Peer $a$ issues a `FIND_NODE` message which locates the node responsible for $\cid{D}$. `FIND_NODE` accepts a libp2p `PeerId`, converting from $\cid{D}$ to `PeerId` might involve rehashing if those are not of the same length. Assuming they're both 256-bits, I suppose we can use the $\cid{D}$ directly and issue `findNode(cast[PeerId](cid))` once we migrate to the libp2p DHT.

Once $a$ has a list of closest peers, it issues `GET_PROVIDERS` to one of them, and obtains a list of providers. $a$ connects to $\gamma$ such providers, attempting to satisfy its lower connection threshold for the swarm.

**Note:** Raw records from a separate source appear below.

-- ==== Sys2Proof/Certificates/Slice0/Obligations.lean ====
section
/-! DEFINITION. The statements about the block, for the provers. Each docstring names the rules of the spec that the statement rests on; a
clause that rests on a choice of the model names its log entry. -/
section
open Sys2Proof Sys2Proof.Machine

/-! ### The whole block -/

/-- The queue of commands: a step takes the command at the front and is that command's effect on the block with the rest of the queue. -/
def Obligations.FrontCommandRuns : Prop := ∀ (s : State) (c : Instr) (rest : List Instr), s.pending = c :: rest →
  step s = exec c { s with pending := rest }

/-- The model's choice for an empty queue (log 11): one TCLK tick. `NS_CNT` advances by the increment in force and its fraction carries (R285).
With no frame to put out and no Halyard in error, an empty event-in crossing leaves everything but the time unit, the time out of
service and the power manager's durations and activity; the oldest entry of the crossing adds 1 to the Halyard bound to its line, and is
lost when none is (R227, R390). -/
def Obligations.IdleTick : Prop := ∀ s : State, s.pending = [] → s.time.incPending = false →
  ∃ u : State, step s = .next u ∧
    (s.time.run = false → u.time.ns = s.time.ns ∧ u.time.frac = s.time.frac) ∧
    (s.time.run = true → u.time.frac = s.time.frac + s.time.curFrac ∧ u.time.ns = s.time.ns +
      BitVec.ofNat 64 (s.time.curInt.toNat + (if s.time.frac.toNat + s.time.curFrac.toNat < 2 ^ 32 then 0 else 1))) ∧
    (s.hal.upset = [] → s.link.sending = none → s.link.choose = .none → s.link.toHost = [] →
      (s.hal.evInQ = [] → u = { s with
          time := u.time, flt := { s.flt with downNs := u.flt.downNs }
          pwr := { s.pwr with durNs := u.pwr.durNs, scopeDur := u.pwr.scopeDur, act := u.pwr.act } } ∧
        (s.time.run = false → u.flt = s.flt ∧ u.pwr = s.pwr)) ∧
      (∀ k rest, s.hal.evInQ = k :: rest → u.hal.evInQ = rest ∧ u.plate = s.plate ∧ u.lanes = s.lanes ∧
        (Tbl.find s.hal.evBind k = none → u.hal.words = s.hal.words) ∧
        (∀ i, Tbl.find s.hal.evBind k = some i → s.halDead i = false → (s.hword i).relay = false →
          u.hword i = (s.hword i).add 1 ∧ ∀ n, n ≠ i → u.hword n = s.hword n)))

/-- No step leaves the sound states: nothing is kept in a block without power or in reset, and the TAP holds an instruction of its table, a
test instruction only in test mode (R351, R353, R397, R398). -/
def Obligations.SoundKept : Prop := ∀ s t : State, s.sound → step s = .next t → t.sound

/-- The state after reset is sound. -/
def Obligations.ResetSound : Prop := State.reset.sound

/-- Every row of the table completes: a command from outside the domain in every state, and any other wherever the block is asleep or its state is
defined, so in every state in which the spec has it execute (R353, R370, R398). It leaves the queue, the build and the fuses alone; one
that does not come from outside the domain leaves the rail, the TAP, the sampled strap and the levels of `RST_N`, `ISO_EN` and `TEST_MODE`
alone too. -/
def Obligations.OutsideStands : Prop := ∀ (c : Instr) (s : State),
  (c.outside = true ∨ s.awake = false ∨ s.defined = true → ∃ t, exec c s = .next t) ∧
  ∀ t, exec c s = .next t → t.pending = s.pending ∧ t.build = s.build ∧ t.otp = s.otp ∧
    (c.outside = false → t.life.power = s.life.power ∧ t.life.testSampled = s.life.testSampled ∧ t.tap = s.tap ∧
      t.pins.rstN = s.pins.rstN ∧ t.pins.isoEn = s.pins.isoEn ∧ t.pins.testMode = s.pins.testMode)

**1 - Manifest.** Upon connecting to the first peer in the swarm, let's refer to this peer as $b$, $a$ issues a `GET_MANIFEST` message[^1] to $b$. $a$ could issue `GET_MANIFEST` to other $k \leq \gamma$ peers if desired. Until at least one reply is received back, the whole protocol is blocked.

Once $a$ retrieves a manifest, it decodes it and checks its authenticity by comparing with the hash contained in $\cid{D}$. If it matches, $a$ _stores the manfiest_ and proceeds to step 2. Otherwise it drops $b$ and tries again with another peer. $a$ repeats this process until it either gets the manifest, or the user aborts the download; it never gives up on its own.

**2 - Block downloads.** Once $a$ has verifiable valid manifest, it uses the information contained in it to begin requesting block presence information and, finally, blocks.

Each block that gets received has its Merkle proof checked against the Merkle root contained within the manifest. 

The Merkle root does not need to be used anywhere else except for validating Merkle proofs. In old Codex, the Merkle root identified the peer group sharing the data pointed at by the manifest with CID $\cid{D}$. Now, this group is identified directly by $\cid{D}$. 

We do not require the Merkle even for block addresses, want lists can contain `(CID(D), [index list])` and things should work as expected.